Priority Processing:

low - Best effort processing
normal - Standard queue (default)
high - Priority processing

Chute Warmup (Therm)

Pre-warm chutes to eliminate cold start latency and ensure instant response times. The "therm" feature (named after thermals that gliders use to gain altitude) proactively spins up chute infrastructure before you need it.

Why Warmup?

When a chute is "cold" (no running instances), your first request may experience latency while infrastructure spins up.
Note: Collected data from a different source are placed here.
-- ==== Sys2Proof/Laws/Ops.lean ====
section
/-! SUPPORT. One lemma per shared operation, saying once what it can do: with no turn still to come inside the step
(`s.inside = []`) the operation is an equation; else every next state is one of those named. -/

namespace Sys2Proof.Machine

variable {P : State → Prop} {s : State}

/-! ## Between two accesses -/

/-- No turn can store where protection forbids it: none is still to come inside the step, or no channel's inhibit is
on. -/
def State.Calm (s : State) : Prop := s.inside = [] ∨ ∀ ch, (s.channel ch).inhibit = false

/-- What can happen before a storage access between `s` and `t`. -/
structure Between (s t : State) : Prop where
  same : t = { s with
    channels := t.channels, mem := t.mem, acting := t.acting, outbox := t.outbox, inside := t.inside }
  inside : s.inside = [] → t.inside = []
  gates : ∀ ch, (s.channel ch).SameGates (t.channel ch)
  stores : ∀ a, s.Calm → s.outsideBounds a = true → t.load a = s.load a
  wf : s.wf = true → t.wf = true

theorem Between.refl (s : State) : Between s s := ⟨rfl, id, fun _ => ⟨rfl, rfl⟩, fun _ _ _ => rfl, id⟩

theorem Between.calm {t : State} (h : Between s t) (hc : s.Calm) : t.Calm :=
  hc.imp h.inside fun hi ch => (h.gates ch).2.trans (hi ch)

theorem Between.outsideBounds {t : State} (h : Between s t) (a : Addr) : t.outsideBounds a = s.outsideBounds a := by
  rw [h.same]; rfl

theorem Between.violates {t : State} (h : Between s t) (a : Addr) : t.violates a = s.violates a := by
  rw [h.same]; rfl

theorem Between.trans {t u : State} (h : Between s t) (g : Between t u) : Between s u where
  same := by rw [g.same, h.same]
  inside hs := g.inside (h.inside hs)
  gates ch := (h.gates ch).trans (g.gates ch)
  stores a hc ho := by rw [g.stores a (h.calm hc) (by rwa [h.outsideBounds]), h.stores a hc ho]
  wf hw := g.wf (h.wf hw)

theorem between_of_quiet {k : State → Result} (h : s.inside = []) : between s k = k s := by simp [between, h]

theorem between_of_turns {k : State → Result} {turns : List Turn} {rest : List (List Turn)}
    (h : s.inside = turns :: rest) :
    between s k = andThen (runTurns turns { s with inside := rest }) k := by simp [between, h]

theorem ensures_between {k : State → Result} (h : ∀ u, Between s u → Ensures (k u) P) : Ensures (between s k) P := by
  unfold between; split
  · exact h s (.refl s)
  · next turns rest hi =>
    refine ensures_andThen (turned_runTurns turns) fun u hu => h u ?_
    exact
      { same := by rw [hu.same]
        inside := fun h0 => by simp [hi] at h0
        gates := hu.gates
        stores := fun a hc ho => hu.stores a (hc.resolve_left (by simp [hi])) ho
        wf := hu.wf }

/-! ## Reading -/

theorem withWord_of_load {a : Addr} {w : Word} {k : Word → State → Result} (hq : s.inside = [])
    (h : s.load a = some w) : withWord s a k = k w s := by simp [withWord, between_of_quiet hq, readWord, h]

theorem withWord_of_none {a : Addr} {k : Word → State → Result} (hq : s.inside = []) (h : s.load a = none) :
    withWord s a k = .fault .unwrittenStorage := by simp [withWord, between_of_quiet hq, readWord, h]

theorem withDouble_of_load {a : Addr} {w0 w1 : Word} {k : Word → Word → State → Result} (hq : s.inside = [])
    (h0 : s.load a = some w0) (h1 : s.load (a + 1) = some w1) : withDouble s a k = k w0 w1 s := by
  rw [withDouble, withWord_of_load hq h0, withWord_of_load hq h1]

/-- A chain read with no turn inside is the chain of `chase`. -/
theorem withChain_of_quiet {k : Addr → State → Result} (hq : s.inside = []) (n : Nat) (a : Addr) :
    withChain n a s k = match chase n s a with
      | .ok ea => k ea s
      | .error f => .fault f := by
  induction n generalizing a with
  | zero => rfl
  | succ n ih =>
    rw [withChain, chase]
    cases h : s.load a with
    | none => rw [withWord_of_none hq h]
    | some iw =>
      rw [withWord_of_load hq h]
      dsimp only
      split
      · exact ih _
      · rfl

theorem withAddress_of_direct {d : Indexing} {o : Operand} {k : Addr → State → Result} (h : o.f = false) :
    withAddress d o s k = k (directAddress d o s) s := by simp [withAddress, h]

/-- Address formation with no turn inside is `effectiveAddress`. -/
theorem withAddress_of_quiet {d : Indexing} {o : Operand} {k : Addr → State → Result} (hq : s.inside = []) :
    withAddress d o s k = match effectiveAddress d o s with
      | .ok ea => k ea s
      | .error f => .fault f := by
  unfold withAddress effectiveAddress
  split
  · rw [withChain_of_quiet hq, State.chainLimit, hq]; rfl
  · rfl

theorem withAddress_of_ok {d : Indexing} {o : Operand} {ea : Addr} {k : Addr → State → Result} (hq : s.inside = [])
    (h : effectiveAddress d o s = .ok ea) : withAddress d o s k = k ea s := by rw [withAddress_of_quiet hq, h]

theorem withOperand_of_ok {o : Operand} {ea : Addr} {w : Word} {k : Word → State → Result} (hq : s.inside = [])
    (h : effectiveAddress .double o s = .ok ea) (hw : s.load ea = some w) : withOperand o s k = k w s := by
  rw [withOperand, withAddress_of_ok hq h, withWord_of_load hq hw]

theorem withDoubleOperand_of_ok {o : Operand} {ea : Addr} {w0 w1 : Word} {k : Word → Word → State → Result}
    (hq : s.inside = []) (h : effectiveAddress .double o s = .ok ea) (h0 : s.load ea = some w0)
    (h1 : s.load (ea + 1) = some w1) : withDoubleOperand o s k = k w0 w1 s := by
  rw [withDoubleOperand, withAddress_of_ok hq h, withDouble_of_load hq h0 h1]

theorem withIndexOperand_of_ok {o : Operand} {ea : Addr} {w : Word} {k : Word → State → Result} (hq : s.inside = [])
    (h : effectiveAddress .single o s = .ok ea) (hw : s.load ea = some w) : withIndexOperand o s k = k w s := by
  rw [withIndexOperand, withAddress_of_ok hq h, withWord_of_load hq hw]

theorem ensures_withWord {a : Addr} {k : Word → State → Result} (h : ∀ w u, Between s u → Ensures (k w u) P) :
    Ensures (withWord s a k) P :=
  ensures_between fun u hu => ensures_readWord fun w _ => h w u hu

theorem ensures_withDouble {a : Addr} {k : Word → Word → State → Result}
    (h : ∀ w0 w1 u, Between s u → Ensures (k w0 w1 u) P) : Ensures (withDouble s a k) P :=
  ensures_withWord fun w0 _ hu => ensures_withWord fun w1 v hv => h w0 w1 v (hu.trans hv)

theorem ensures_withChain {k : Addr → State → Result} (n : Nat) (a : Addr)
    (h : ∀ ea u, Between s u → Ensures (k ea u) P) : Ensures (withChain n a s k) P := by
  induction n generalizing a s with
  | zero => exact ensures_fault
  | succ n ih =>
    exact ensures_withWord fun _ u hu => ensures_ite
      (fun _ => ih _ fun ea v hv => h ea v (hu.trans hv)) fun _ => h _ u hu

theorem ensures_withAddress {d : Indexing} {o : Operand} {k : Addr → State → Result}
    (h : ∀ ea u, Between s u → Ensures (k ea u) P) : Ensures (withAddress d o s k) P :=
  ensures_ite (fun _ => ensures_withChain _ _ h) fun _ => h _ s (.refl s)

theorem ensures_withOperand {o : Operand} {k : Word → State → Result} (h : ∀ w u, Between s u → Ensures (k w u) P) :
    Ensures (withOperand o s k) P :=
  ensures_withAddress fun _ _ hu => ensures_withWord fun w v hv => h w v (hu.trans hv)

theorem ensures_withWords {k : List Word → State → Result} (n : Nat) (a : Addr)
    (h : ∀ l u, l.length = n → Between s u → Ensures (k l u) P) : Ensures (withWords s n a k) P := by
  induction n generalizing a k s with
  | zero => exact h [] s rfl (.refl s)
  | succ n ih =>
    exact ensures_withWord fun w _ hu => ih (a + 1) fun l v hl hv => h (w :: l) v (by simp [hl]) (hu.trans hv)

/-! ## The hardware's own stores -/

theorem withPokes_of_quiet (l : List (Addr × Word)) {k : State → Result} (hq : s.inside = []) :
    withPokes l s k = k (s.pokes l) := by
  induction l generalizing s with
  | nil => rfl
  | cons e l ih => rw [withPokes, between_of_quiet hq]; exact ih (s := s.poke e.1 e.2) hq

/-- What a list of unchecked stores can do between `s` and `t`, `as` holding their addresses. -/
structure Poked (as : List Addr) (s t : State) : Prop where
  same : t = { s with
    channels := t.channels, mem := t.mem, acting := t.acting, outbox := t.outbox, inside := t.inside }
  inside : s.inside = [] → t.inside = []
  gates : ∀ ch, (s.channel ch).SameGates (t.channel ch)
  stores : ∀ a, a ∉ as → s.Calm → s.outsideBounds a = true → t.load a = s.load a
  wf : s.wf = true → t.wf = true
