-- ==== Sys2Proof/Laws/Effect.lean ====
section
/-! SUPPORT. What an instruction can do to what protection guards: one inversion lemma per instruction, and one for
`exec`. Every next state is an ordinary one, the entry of a CPU trap from an ordinary one, or the work of a
restricted instruction in Monitor Mode; the turns of other agents inside the instruction are ordinary. -/

namespace Sys2Proof.Machine

/-- From `s` to `t` no privileged register and no mode bit but TTRAP changes, storage outside the bounds keeps its
words in Problem Program Mode while no channel stores there, and storage stays canonical. -/
structure Ordinary (s t : State) : Prop where
  hpr : t.hpr = s.hpr
  lpr : t.lpr = s.lpr
  car : t.car = s.car
  ictMask : t.ictMask = s.ictMask
  cti : t.cti = s.cti
  compat : t.compat = s.compat
  problem : t.problem = s.problem
  enb : ∀ ch, (t.channel ch).enb = (s.channel ch).enb
  calm : s.problem = true → s.Calm → t.Calm
  stores : ∀ a, s.problem = true → s.Calm → s.outsideBounds a = true → t.load a = s.load a
  wf : s.wf = true → t.wf = true

/-- A change of unguarded fields alone. The proof is a tuple's: comparing `t.wf` with `s.wf` by `rfl` would make the
kernel compare `t` with `s` field by field, arithmetic and all. -/
theorem Ordinary.of_same {s t : State}
    (h : (t.hpr, t.lpr, t.car, t.ictMask, t.cti, t.compat, t.problem, t.channels, t.mem, t.inside) =
      (s.hpr, s.lpr, s.car, s.ictMask, s.cti, s.compat, s.problem, s.channels, s.mem, s.inside)) :
    Ordinary s t := by
  simp only [Prod.mk.injEq] at h
  obtain ⟨h1, h2, h3, h4, h5, h6, h7, h8, h9, h10⟩ := h
  exact
    { hpr := h1, lpr := h2, car := h3, ictMask := h4, cti := h5, compat := h6, problem := h7
      enb := fun ch => by simp only [State.channel, h8]
      calm := fun _ hc => by simpa only [State.Calm, State.channel, h8, h10] using hc
      stores := fun a _ _ _ => by simp only [State.load, h9]
      wf := fun h => by simpa only [State.wf, h9] using h }

theorem Ordinary.refl (s : State) : Ordinary s s := .of_same rfl

theorem Ordinary.trans {s t u : State} (h : Ordinary s t) (g : Ordinary t u) : Ordinary s u where
  hpr := g.hpr.trans h.hpr
  lpr := g.lpr.trans h.lpr
  car := g.car.trans h.car
  ictMask := g.ictMask.trans h.ictMask
  cti := g.cti.trans h.cti
  compat := g.compat.trans h.compat
  problem := g.problem.trans h.problem
  enb ch := (g.enb ch).trans (h.enb ch)
  calm hp hc := g.calm (h.problem.trans hp) (h.calm hp hc)
  stores a hp hc ho := by
    rw [g.stores a (h.problem.trans hp) (h.calm hp hc) (by simpa [State.outsideBounds, h.hpr, h.lpr] using ho),
      h.stores a hp hc ho]
  wf hw := g.wf (h.wf hw)

theorem Ordinary.ite {s t u : State} {c : Prop} [Decidable c] (h : Ordinary s t) (g : Ordinary s u) :
    Ordinary s (if c then t else u) := by split <;> assumption

/-- The turns of other agents before a storage access are ordinary. -/
theorem Between.ordinary {s t : State} (h : Between s t) : Ordinary s t :=
  { hpr := by rw [h.same], lpr := by rw [h.same], car := by rw [h.same], ictMask := by rw [h.same]
    cti := by rw [h.same], compat := by rw [h.same], problem := by rw [h.same]
    enb := fun ch => (h.gates ch).1
    calm := fun _ => h.calm
    stores := fun a _ => h.stores a
    wf := h.wf }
By warming up a chute in advance, you ensure it's ready for immediate use.

Basic Usage

import { createChutes, warmUpChute } from '@chutes-ai/ai-sdk-provider';

// Standalone function
const result = await warmUpChute('your-chute-id', process.env.CHUTES_API_KEY!);

console.log(result.isHot);         // true - chute is ready!
console.log(result.status);        // 'hot', 'warming', 'cold', or 'unknown'
console.log(result.instanceCount); // 2 - number of available instances
console.log(result.log);           // 'chute is hot, 2 instances available'

// Or via provider
const chutes = createChutes({ apiKey: process.env.CHUTES_API_KEY });
const warmupResult = await chutes.therm.warmup('your-chute-id');

Warmup Response Fields

| Field | Type | Description | |-------|------|-------------| | success | boolean | Whether the warmup request succeeded | | chuteId | string | The chute ID that was warmed up | | isHot | boolean | true if chute is ready for immediate use | | status | ChuteStatus | 'hot', 'warming', 'cold', or 'unknown' | | instanceCount | number | Number of instances currently available | | log | string? | Status message from the API | | data | unknown? | Raw API response data |

Status-Based Logic

const result = await chutes.therm.warmup('your-chute-id');

// Simple boolean check
if (result.isHot) {
  // Proceed immediately - chute is ready
  const response = await generateText({ model: chutes('your-chute-id'), prompt });
}

// Status-based handling
switch (result.status) {
  case 'hot':
    console.log(`Ready with ${result.instanceCount} instances`);
    break;
  case 'warming':
    console.log('Warming up, try again in a few seconds');
    break;
  case 'cold':
    console.log('Cold start initiated, wait longer');
    break;
  case 'unknown':
    console.log('Status unknown, proceed with caution');
    break;
}

// Check for high throughput capacity
if (result.instanceCount >= 3) {
  console.log('Multiple instances available for parallel requests');
}

Pre-Warming Before Requests

// Warm up before making requests
async function ensureWarm(chuteId: string) {
  const result = await chutes.therm.warmup(chuteId);
  
  if (!result.isHot) {
    // Wait and retry
    await new Promise(resolve => setTimeout(resolve, 5000));
    return chutes.therm.warmup(chuteId);
  }
  
  return result;
}

// Usage
await ensureWarm('your-chute-id');
const response = await generateText({ model: chutes('your-chute-id'), prompt });

Scheduled Warmup

Keep chutes warm during business hours:

// Example: Run every 5 minutes during business hours
async function keepWarm() {
  const criticalChutes = [
    'chute-id-1',
    'chute-id-2',
  ];
  
  for (const chuteId of criticalChutes) {
    try {
      const result = await chutes.therm.warmup(chuteId);
      console.log(`${chuteId}: ${result.status} (${result.instanceCount} instances)`);
    } catch (error) {
      console.error(`Failed to warm ${chuteId}:`, error.message);
    }
  }
}

Thermal Monitor (Non-Blocking)

For long-running applications, use a ThermalMonitor to track chute status without blocking. The monitor polls in the background, automatically stops when the chute becomes hot, and can be restarted with reheat().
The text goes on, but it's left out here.